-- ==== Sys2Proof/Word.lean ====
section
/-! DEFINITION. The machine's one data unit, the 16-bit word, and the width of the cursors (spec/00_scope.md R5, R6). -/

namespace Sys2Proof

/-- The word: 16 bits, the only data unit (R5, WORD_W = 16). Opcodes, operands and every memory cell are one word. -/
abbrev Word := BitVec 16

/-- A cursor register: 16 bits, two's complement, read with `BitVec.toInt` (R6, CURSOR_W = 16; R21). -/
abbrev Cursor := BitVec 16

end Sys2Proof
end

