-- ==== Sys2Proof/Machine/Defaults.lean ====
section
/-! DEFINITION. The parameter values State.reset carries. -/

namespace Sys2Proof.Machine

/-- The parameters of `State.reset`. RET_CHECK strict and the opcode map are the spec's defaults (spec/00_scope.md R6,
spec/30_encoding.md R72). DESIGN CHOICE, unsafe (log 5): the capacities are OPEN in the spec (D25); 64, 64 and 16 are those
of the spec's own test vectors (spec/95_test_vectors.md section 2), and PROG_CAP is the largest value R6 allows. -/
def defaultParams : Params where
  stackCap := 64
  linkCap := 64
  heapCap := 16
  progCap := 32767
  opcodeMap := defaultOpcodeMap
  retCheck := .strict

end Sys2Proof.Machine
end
....
* YOUR GOAL
The expected result is every line above containing the string "data".

* OUTPUT OF THE EXERCISE
/-! DEFINITION. The machine's one data unit, the 16-bit word, and the width of the cursors (spec/00_scope.md R5, R6). -/
/-- The word: 16 bits, the only data unit (R5, WORD_W = 16). Opcodes, operands and every memory cell are one word. -/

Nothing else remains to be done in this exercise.